Volume 2011 | Article ID 521084 | https://doi.org/10.1155/2011/521084

Comparative Effects of Verapamil, Nicardipine, and Nitroglycerin on Myocardial Ischemia/Reperfusion Injury

Hitoshi Yui,¹Uno Imaizumi,¹Hisashi Beppu,¹Mitsuhiro Ito,¹Munetaka Furuya,¹Hirofumi Arisaka,¹and Kazu-Ichi Yoshida¹

Academic Editor: Peter Kranke

Received17 Nov 2010

Revised27 Dec 2010

Accepted15 Jan 2011

Published02 Mar 2011

Abstract

The aim of this experiment was to establish whether verapamil, nicardipine, and nitroglycerin have (1) infarct size-limiting effects and (2) antiarrhythmic effects in in vivo rabbit hearts during ischemia/reperfusion. Rabbits received regional ischemia by 30 min of left anterior descending coronary artery occlusion followed by 3 hours of reperfusion under ketamine and xylazine anesthesia. The animals were randomly assigned to the following 4 treatment groups: a control group, a verapamil group, a nicardipine group, and a nitroglycerin group. A continuous infusion of verapamil, nicardipine, or nitroglycerin was initiated 5 min prior to ischemia. Infarct size/area at risk decreased in verapamil, and nitroglycerin. The incidence of ischemia-induced arrhythmia decreased in nicardipine, verapamil and nitroglycerin. The incidence of reperfusion-induced arrhythmias decreased in verapamil and nitroglycerin. From the present experimental results, verapamil and nitroglycerin rather than nicardipine did afford significant protection to the heart subjected to ischemia and reperfusion in a rabbit model.

1. Introduction

Myocardial ischemia/reperfusion injury and its prevention have become the focus of considerable attention. It was reported that intracellular calcium overload is a recognized common pathway that can explain ischemia/reperfusion injury [1].
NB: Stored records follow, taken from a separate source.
-- ==== Sys2Proof/Safety.lean ====
section
/-! DEFINITION. The terms claims are stated in: what a valid telegram is, the invariant of the machine (10_state.md
R35), what is reachable from construction, what a state has output, the bytes a schedule feeds, and the number a finite
FLOAT stands for. -/

namespace Sys2Proof.Machine

/-! ### Telegrams -/

/-- The Request has all its payload and its checksum matches (R23, R73). -/
def Request.Complete (p : Params) (r : Request) : Prop :=
  r.payload.length = r.len.toNat ∧ r.crcOk p = true

/-- The Response has all its payload and its checksum matches (R24, R74). -/
def Response.Complete (p : Params) (r : Response) : Prop :=
  r.payload.length = r.len.toNat ∧ r.crcOk p = true

/-- A telegram that may be delivered: both parts complete and within the length bound (R112 item 1). -/
def Tel.Valid (p : Params) (t : Tel) : Prop :=
  t.toRequest.Complete p ∧ t.len.toNat ≤ p.maxLen.toNat ∧
    ∀ r, t.rsp = some r → r.Complete p ∧ r.len.toNat ≤ p.maxLen.toNat

/-- Every telegram among the items is valid. -/
def AllValid (p : Params) (items : List Item) : Prop :=
  ∀ t, Item.tel t ∈ items → t.Valid p

/-! ### The invariant -/

/-- The state register holds one of the ten encodings (R35 item 1). -/
def State.Legal (s : State) : Prop := s.st.toNat ≤ 9

/-- The telegram state is clear (R36, R88). -/
def State.TelegramClear (s : State) : Prop :=
  s.req = Request.cleared ∧ s.rsp = Response.cleared ∧ s.remaining = 0 ∧
    s.gotResponse = false ∧ s.gotBroadcast = false ∧ s.ackReceived = false

/-- The eight items of R35, as they stand there. -/
structure State.Listed (s : State) : Prop where
  /-- Item 1. -/
  legal : s.Legal
  /-- Item 2. -/
  clear : s.st = FsmState.waitSyn.code ∨ s.st = FsmState.waitSrc.code → s.TelegramClear
  /-- Item 3: past WaitDest is 3 to 9. -/
  broadcast : s.gotBroadcast = true ↔ 3 ≤ s.st.toNat ∧ s.req.dest = s.params.broadcast
  /-- Item 4. -/
  data : s.st = FsmState.waitData.code →
    1 ≤ s.remaining.toNat ∧ s.activePayload.length + s.remaining.toNat = s.activeLen.toNat
  /-- Item 5: WaitData, WaitCRC and WaitAck are 6 to 8. -/
  response : s.gotResponse = true →
    (6 ≤ s.st.toNat ∧ s.st.toNat ≤ 8) ∧ s.req.Complete s.params
  /-- Item 6. -/
  ack : s.ackReceived = true → s.st = FsmState.waitResponse.code ∨ s.gotResponse = true
  /-- Item 7, the Request. -/
  reqBound : s.req.payload.length ≤ s.req.len.toNat ∧ s.req.len.toNat ≤ s.params.maxLen.toNat
  /-- Item 7, the Response. -/
  rspBound : s.rsp.payload.length ≤ s.rsp.len.toNat ∧ s.rsp.len.toNat ≤ s.params.maxLen.toNat
  /-- Item 8. -/
  pending : ∀ b, s.pend = some b → s.params.escMin ≤ b

/-- The invariant every step keeps: the items of R35, what the states between the length byte and the emit know about
the buffers, and the validity of every telegram output so far. -/
structure State.Inv (s : State) : Prop extends State.Listed s where
  /-- Before the length byte is taken the Request's payload is empty. -/
  early : s.st.toNat ≤ 5 → s.req.payload = []
  /-- While the Request is active the Response is clear. -/
  noResponse : s.gotResponse = false → s.rsp = Response.cleared
  /-- In WaitCRC the active payload is complete. -/
  crcTime : s.st = FsmState.waitCrc.code → s.activePayload.length = s.activeLen.toNat
  /-- In WaitAck and WaitResponse the Request is complete and its checksum matched. -/
  acked : s.st = FsmState.waitAck.code ∨ s.st = FsmState.waitResponse.code →
    s.req.Complete s.params
  /-- In WaitAck after a Response, the Response is complete and its checksum matched. -/
  rspAcked : s.st = FsmState.waitAck.code → s.gotResponse = true → s.rsp.Complete s.params
  /-- Every telegram output is valid. -/
  outValid : AllValid s.params (s.outBeforeReset ++ s.out)

/-! ### Runs -/

/-- Reachable from construction with some parameters under some schedule (R5, R154). -/
inductive Reachable : State → Prop where
  | construct (p : Params) (agenda : List Turn) : Reachable { State.construct p with agenda := agenda }
  | step {s t : State} : Reachable s → Sys2Proof.Machine.step s = .next t → Reachable t

/-- It is the Core's turn in `s`, and `rest` is the schedule left after it: no turn is scheduled, or the Core's is next,
or the next turn is a feed that a full queue holds back (log entries 1 and 18). -/
def State.CoreTurn (s : State) (rest : List Turn) : Prop :=
  (s.agenda = [] ∧ rest = []) ∨ s.agenda = .core :: rest ∨
    ∃ bytes later, s.agenda = .feed bytes :: later ∧ s.holdsBack bytes = true ∧ rest = s.agenda

/-- All the items output since construction, across resets (log entry 6). -/
def State.trace (s : State) : List Item := s.outBeforeReset ++ s.out

/-- The bytes a turn feeds. -/
def Turn.bytes : Turn → List Byte
  | .feed bytes => bytes
  | .reset => []
  | .core => []

/-- The bytes a schedule feeds, in order. -/
def agendaBytes (agenda : List Turn) : List Byte := agenda.flatMap Turn.bytes

/-! ### The end of a telegram, written out -/

/-- The state a drop or an emit leaves: the registers of R36 at their cleared values, the items output, the next state;
everything else as in `s` (R88, R148). -/
def State.ended (s : State) (items : List Item) (next : BitVec 4) : State :=
  { s with
    st := next
    req := { src := 0, dest := 0, cmdHi := 0, cmdLo := 0, len := 0, payload := [], crc := 0 }
    rsp := { len := 0, payload := [], crc := 0 }
    remaining := 0
    gotResponse := false
    gotBroadcast := false
    ackReceived := false
    out := s.out ++ items }

/-- The telegram the registers hold, field by field (R34, R89). -/
def State.held (s : State) : Tel :=
  { src := s.req.src, dest := s.req.dest, cmdHi := s.req.cmdHi, cmdLo := s.req.cmdLo, len := s.req.len,
    payload := s.req.payload, crc := s.req.crc,
    rsp := if s.gotResponse then some { len := s.rsp.len, payload := s.rsp.payload, crc := s.rsp.crc } else none }

/-- What an emit outputs: the TEL item, then the items of the scan (R89, R149). -/
def State.emitted (s : State) : List Item :=
  .tel s.held :: matchItems s.params s.held

/-- An item of the Matcher/Extractor: a record, or one of its three events (R149 item 3). -/
def Item.FromScan : Item → Prop
  | .record _ => True
  | .evt (.unsupportedFieldType _ _ _ _) => True
  | .evt (.fieldOutOfRange _ _ _ _ _) => True
  | .evt (.matchNoExtract _ _) => True
  | .evt (.framingError _ _) => False
  | .evt (.adapterStatus _ _ _) => False
  | .evt (.lengthViolation _ _) => False
  | .evt (.checksumMismatch _ _ _) => False
  | .evt (.protocolError _) => False
  | .tel _ => False

/-- Whether an item is on the telegram port. -/
def Item.isTel : Item → Bool
  | .tel _ => true
  | .record _ => false
  | .evt _ => false

/-- What one transition of the state machine may output (R149 items 2 and 3): nothing, one error event, or one TEL item
and after it items of the scan only. -/
def TransitionItems (items : List Item) : Prop :=
  items = [] ∨
  (∃ part b, items = [.evt (.lengthViolation part b)]) ∨
  (∃ part computed received, items = [.evt (.checksumMismatch part computed received)]) ∨
  (∃ b, items = [.evt (.protocolError b)]) ∨
  ∃ t rest, items = .tel t :: rest ∧ ∀ x ∈ rest, x.FromScan

/-! ### Field reads, as the extraction uses them -/

/-- The site of a field of definition `ci`, `mi`. -/
def siteOf (ci mi : Nat) (f : Field) : FieldSite :=
  { ci := ci, mi := mi, name := f.name, offset := f.offset }

/-- The event of a skipped field, none for a field that is read (R123, R129, R130). -/
def FieldRead.event : FieldRead → Option Event
  | .raw _ => none
  | .skip e => some e

/-- The record's fields after the field `f` was read so (R123, R131, R134): a skipped field changes nothing. -/
def FieldRead.putInto (format : FloatFormat) (f : Field) (fields : List (Text × Value)) :
    FieldRead → List (Text × Value)
  | .raw n => putField f.name (scale format n f.factor) fields
  | .skip _ => fields

/-- The outcome of a field read performed as an instruction of its own in `s` (log entry 2). -/
def FieldRead.latched (s : State) : FieldRead → State
  | .raw n => { s with unitOut := .raw n }
  | .skip e => { s with unitOut := .skip, out := s.out ++ [.evt e] }

/-! ### Numbers -/

/-- Neither NaN nor an infinity. -/
def floatIsFinite (x : F64) : Bool := floatExp x ≠ 2047

/-- The number a finite binary64 stands for. -/
def floatValue (x : F64) : ℚ :=
  (if floatSign x then -1 else 1) * (floatSig x : ℚ) * (2 : ℚ) ^ ((floatScale x : ℤ) - 1075)

end Sys2Proof.Machine
end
Several studies have shown that -type calcium antagonists have beneficial effects on the ischemic myocardium by inhibiting transmembrane calcium influx in cardiac and vascular smooth muscle [2, 3].

On the other hand, previous experimental studies have investigated effects of nitric oxide (NO) donors to reduce myocardial ischemia/reperfusion injury [4, 5].

This cardioprotection is due to the mechanism that nitroglycerin is converted in vascular smooth muscle cells to NO and relaxes vascular muscle of the large veins and coronary arteries. As a result, nitroglycerin can reduce preload and also provide an increased blood flow to the heart.

It is clear that calcium antagonists and NO donors have cardioprotective effects. However, there is no study examining the intensity of myocardial protection of these drugs as indexes of infarct size and arrhythmias.

The aim of this experiment was to establish whether verapamil, nicardipine, and nitroglycerin have infarct size-limiting effects and antiarrhythmic effects in in vivo rabbit hearts during ischemia/reperfusion.

2. Materials and Methods

The present study was performed in accordance with the Guidelines of Animal Care and Use Committee of Kanagawa Dental College.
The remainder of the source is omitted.